#### Data shown
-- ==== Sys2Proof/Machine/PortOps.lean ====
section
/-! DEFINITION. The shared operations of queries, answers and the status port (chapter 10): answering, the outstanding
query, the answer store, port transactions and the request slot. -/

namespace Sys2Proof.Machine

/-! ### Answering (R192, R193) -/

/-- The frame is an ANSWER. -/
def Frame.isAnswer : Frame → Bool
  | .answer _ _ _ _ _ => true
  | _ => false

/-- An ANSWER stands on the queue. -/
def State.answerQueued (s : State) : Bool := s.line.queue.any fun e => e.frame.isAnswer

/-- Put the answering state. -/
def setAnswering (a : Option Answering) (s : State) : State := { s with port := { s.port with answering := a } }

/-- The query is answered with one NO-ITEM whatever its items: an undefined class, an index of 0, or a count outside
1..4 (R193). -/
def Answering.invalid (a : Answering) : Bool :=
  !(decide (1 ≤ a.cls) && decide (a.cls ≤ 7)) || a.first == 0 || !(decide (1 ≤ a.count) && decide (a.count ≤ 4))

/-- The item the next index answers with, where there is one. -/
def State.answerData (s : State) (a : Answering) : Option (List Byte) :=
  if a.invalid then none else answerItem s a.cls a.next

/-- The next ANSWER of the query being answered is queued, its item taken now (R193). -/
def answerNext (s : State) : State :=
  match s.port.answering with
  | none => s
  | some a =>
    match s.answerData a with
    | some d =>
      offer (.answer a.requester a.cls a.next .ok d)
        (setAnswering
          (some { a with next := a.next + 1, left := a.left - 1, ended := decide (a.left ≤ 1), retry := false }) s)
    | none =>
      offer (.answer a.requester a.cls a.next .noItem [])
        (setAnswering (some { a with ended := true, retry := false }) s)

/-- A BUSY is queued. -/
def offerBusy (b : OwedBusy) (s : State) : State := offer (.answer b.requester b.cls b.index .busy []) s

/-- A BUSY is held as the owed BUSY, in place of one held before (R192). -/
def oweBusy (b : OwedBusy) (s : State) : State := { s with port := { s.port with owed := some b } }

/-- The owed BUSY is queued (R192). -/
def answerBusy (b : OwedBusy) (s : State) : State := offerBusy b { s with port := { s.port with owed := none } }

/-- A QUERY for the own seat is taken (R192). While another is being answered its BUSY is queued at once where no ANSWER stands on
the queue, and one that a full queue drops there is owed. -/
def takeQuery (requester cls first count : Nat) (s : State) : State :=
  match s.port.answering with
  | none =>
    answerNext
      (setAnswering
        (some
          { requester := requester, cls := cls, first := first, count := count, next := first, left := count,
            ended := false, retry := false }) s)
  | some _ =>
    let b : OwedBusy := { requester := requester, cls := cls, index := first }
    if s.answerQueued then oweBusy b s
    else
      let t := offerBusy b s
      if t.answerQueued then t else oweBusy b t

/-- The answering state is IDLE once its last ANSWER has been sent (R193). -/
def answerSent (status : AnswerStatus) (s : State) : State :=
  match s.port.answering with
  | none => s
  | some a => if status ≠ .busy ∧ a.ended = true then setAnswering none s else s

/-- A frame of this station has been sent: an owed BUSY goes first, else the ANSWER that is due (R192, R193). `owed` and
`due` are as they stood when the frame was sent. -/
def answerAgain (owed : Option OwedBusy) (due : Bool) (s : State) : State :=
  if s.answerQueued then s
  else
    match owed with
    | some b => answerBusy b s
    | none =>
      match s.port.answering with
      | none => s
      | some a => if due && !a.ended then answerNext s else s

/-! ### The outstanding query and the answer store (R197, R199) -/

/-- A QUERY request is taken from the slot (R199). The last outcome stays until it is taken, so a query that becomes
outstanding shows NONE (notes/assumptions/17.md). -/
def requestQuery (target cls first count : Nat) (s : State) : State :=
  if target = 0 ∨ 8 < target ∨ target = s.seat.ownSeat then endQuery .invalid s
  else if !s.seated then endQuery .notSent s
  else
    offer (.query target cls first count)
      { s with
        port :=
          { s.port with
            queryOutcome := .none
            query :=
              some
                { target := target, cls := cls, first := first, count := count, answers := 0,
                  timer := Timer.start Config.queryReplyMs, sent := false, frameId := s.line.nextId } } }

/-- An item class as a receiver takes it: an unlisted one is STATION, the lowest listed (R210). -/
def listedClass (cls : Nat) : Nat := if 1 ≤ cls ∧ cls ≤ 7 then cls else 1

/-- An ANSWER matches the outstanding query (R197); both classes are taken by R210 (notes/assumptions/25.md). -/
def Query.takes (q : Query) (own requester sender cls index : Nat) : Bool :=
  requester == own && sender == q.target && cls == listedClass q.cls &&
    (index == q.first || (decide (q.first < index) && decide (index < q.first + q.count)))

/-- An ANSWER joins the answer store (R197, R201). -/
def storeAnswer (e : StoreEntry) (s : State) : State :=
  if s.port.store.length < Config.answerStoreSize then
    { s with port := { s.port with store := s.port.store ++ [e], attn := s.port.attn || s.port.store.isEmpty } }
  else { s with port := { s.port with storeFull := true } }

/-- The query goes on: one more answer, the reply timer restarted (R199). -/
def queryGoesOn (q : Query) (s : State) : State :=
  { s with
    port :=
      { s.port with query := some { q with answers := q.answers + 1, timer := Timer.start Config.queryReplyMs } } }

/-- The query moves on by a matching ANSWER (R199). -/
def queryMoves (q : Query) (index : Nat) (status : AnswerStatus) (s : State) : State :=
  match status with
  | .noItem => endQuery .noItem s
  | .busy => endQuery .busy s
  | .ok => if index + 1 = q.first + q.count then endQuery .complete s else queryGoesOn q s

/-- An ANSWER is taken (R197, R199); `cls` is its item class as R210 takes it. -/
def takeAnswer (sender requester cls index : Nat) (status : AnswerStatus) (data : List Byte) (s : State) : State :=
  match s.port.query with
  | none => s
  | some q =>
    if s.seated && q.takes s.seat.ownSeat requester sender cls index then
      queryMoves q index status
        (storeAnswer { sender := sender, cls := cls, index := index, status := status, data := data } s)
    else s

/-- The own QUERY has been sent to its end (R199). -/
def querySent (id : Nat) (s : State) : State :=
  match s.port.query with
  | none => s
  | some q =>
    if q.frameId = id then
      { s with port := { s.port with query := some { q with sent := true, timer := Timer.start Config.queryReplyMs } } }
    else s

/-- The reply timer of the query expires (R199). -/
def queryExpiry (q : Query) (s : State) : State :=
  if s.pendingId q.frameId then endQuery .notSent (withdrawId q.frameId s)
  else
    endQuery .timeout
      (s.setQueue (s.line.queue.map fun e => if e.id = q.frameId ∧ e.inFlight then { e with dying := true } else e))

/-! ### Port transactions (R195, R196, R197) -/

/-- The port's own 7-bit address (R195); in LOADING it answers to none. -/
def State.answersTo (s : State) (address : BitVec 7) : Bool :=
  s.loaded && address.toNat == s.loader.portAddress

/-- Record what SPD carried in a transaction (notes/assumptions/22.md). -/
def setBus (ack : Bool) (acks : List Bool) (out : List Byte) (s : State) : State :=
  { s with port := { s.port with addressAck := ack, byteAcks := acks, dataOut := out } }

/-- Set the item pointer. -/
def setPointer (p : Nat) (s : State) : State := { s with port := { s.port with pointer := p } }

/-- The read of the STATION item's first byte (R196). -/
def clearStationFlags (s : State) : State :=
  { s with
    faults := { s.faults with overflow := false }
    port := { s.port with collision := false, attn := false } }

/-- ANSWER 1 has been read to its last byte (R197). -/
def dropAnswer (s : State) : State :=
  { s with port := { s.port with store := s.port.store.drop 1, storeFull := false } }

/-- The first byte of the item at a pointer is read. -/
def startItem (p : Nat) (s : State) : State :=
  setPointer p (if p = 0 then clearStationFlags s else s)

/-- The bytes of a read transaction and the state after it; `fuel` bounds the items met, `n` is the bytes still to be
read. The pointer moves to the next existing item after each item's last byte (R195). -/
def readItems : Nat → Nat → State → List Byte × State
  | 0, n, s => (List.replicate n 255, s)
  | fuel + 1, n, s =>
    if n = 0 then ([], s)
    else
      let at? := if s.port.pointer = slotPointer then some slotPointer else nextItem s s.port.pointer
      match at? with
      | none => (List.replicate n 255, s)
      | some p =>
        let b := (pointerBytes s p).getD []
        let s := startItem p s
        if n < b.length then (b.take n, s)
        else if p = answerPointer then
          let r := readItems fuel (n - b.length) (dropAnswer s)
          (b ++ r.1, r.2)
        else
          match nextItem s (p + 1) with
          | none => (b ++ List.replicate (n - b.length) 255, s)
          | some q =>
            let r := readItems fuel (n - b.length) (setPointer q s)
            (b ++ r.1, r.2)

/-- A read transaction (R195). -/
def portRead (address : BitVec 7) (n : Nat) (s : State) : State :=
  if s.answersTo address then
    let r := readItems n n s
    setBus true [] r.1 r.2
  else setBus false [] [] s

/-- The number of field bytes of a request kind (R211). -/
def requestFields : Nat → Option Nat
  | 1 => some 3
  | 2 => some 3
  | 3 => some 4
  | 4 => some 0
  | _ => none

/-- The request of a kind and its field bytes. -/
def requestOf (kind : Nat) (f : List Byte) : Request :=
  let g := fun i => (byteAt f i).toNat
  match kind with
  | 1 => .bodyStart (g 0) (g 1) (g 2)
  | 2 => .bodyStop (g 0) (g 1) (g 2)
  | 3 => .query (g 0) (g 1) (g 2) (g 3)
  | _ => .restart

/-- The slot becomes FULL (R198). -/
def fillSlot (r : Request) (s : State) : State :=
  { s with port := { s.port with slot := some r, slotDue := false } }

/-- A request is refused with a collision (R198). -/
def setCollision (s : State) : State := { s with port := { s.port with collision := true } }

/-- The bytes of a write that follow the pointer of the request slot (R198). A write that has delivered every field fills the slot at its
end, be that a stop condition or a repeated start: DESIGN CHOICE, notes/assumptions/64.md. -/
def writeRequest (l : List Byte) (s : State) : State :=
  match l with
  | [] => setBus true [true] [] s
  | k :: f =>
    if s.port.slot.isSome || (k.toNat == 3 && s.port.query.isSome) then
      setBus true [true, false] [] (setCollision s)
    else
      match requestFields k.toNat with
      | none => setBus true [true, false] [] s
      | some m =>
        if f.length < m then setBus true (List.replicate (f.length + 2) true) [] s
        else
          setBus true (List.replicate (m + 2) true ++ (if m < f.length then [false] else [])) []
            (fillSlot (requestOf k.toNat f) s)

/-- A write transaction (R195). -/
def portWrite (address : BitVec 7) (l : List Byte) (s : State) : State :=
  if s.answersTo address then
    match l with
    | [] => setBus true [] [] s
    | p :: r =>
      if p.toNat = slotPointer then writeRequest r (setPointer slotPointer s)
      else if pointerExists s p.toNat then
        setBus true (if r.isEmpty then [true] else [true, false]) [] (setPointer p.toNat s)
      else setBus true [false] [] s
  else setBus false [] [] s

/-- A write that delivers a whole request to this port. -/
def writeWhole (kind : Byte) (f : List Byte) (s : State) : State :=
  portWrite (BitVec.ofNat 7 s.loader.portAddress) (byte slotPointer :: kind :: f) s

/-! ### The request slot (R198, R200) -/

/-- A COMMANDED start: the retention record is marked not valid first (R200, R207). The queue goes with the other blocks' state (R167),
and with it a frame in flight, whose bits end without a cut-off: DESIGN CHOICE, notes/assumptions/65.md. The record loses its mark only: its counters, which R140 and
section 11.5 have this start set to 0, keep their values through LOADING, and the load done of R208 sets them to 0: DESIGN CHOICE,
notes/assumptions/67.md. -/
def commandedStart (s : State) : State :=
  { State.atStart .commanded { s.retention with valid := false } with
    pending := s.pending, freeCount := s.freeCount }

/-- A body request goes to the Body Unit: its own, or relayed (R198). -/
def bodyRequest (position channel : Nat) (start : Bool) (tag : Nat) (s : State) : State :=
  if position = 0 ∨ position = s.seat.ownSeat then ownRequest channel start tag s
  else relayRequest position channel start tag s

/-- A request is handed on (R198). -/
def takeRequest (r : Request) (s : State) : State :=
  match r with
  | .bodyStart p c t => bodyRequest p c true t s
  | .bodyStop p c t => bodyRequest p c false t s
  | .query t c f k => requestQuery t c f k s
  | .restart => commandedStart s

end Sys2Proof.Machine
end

#### Problem
Find the lines above that contain the word "ownSeat" and collect them.

#### Output for this task
  if target = 0 ∨ 8 < target ∨ target = s.seat.ownSeat then endQuery .invalid s
    if s.seated && q.takes s.seat.ownSeat requester sender cls index then
  if position = 0 ∨ position = s.seat.ownSeat then ownRequest channel start tag s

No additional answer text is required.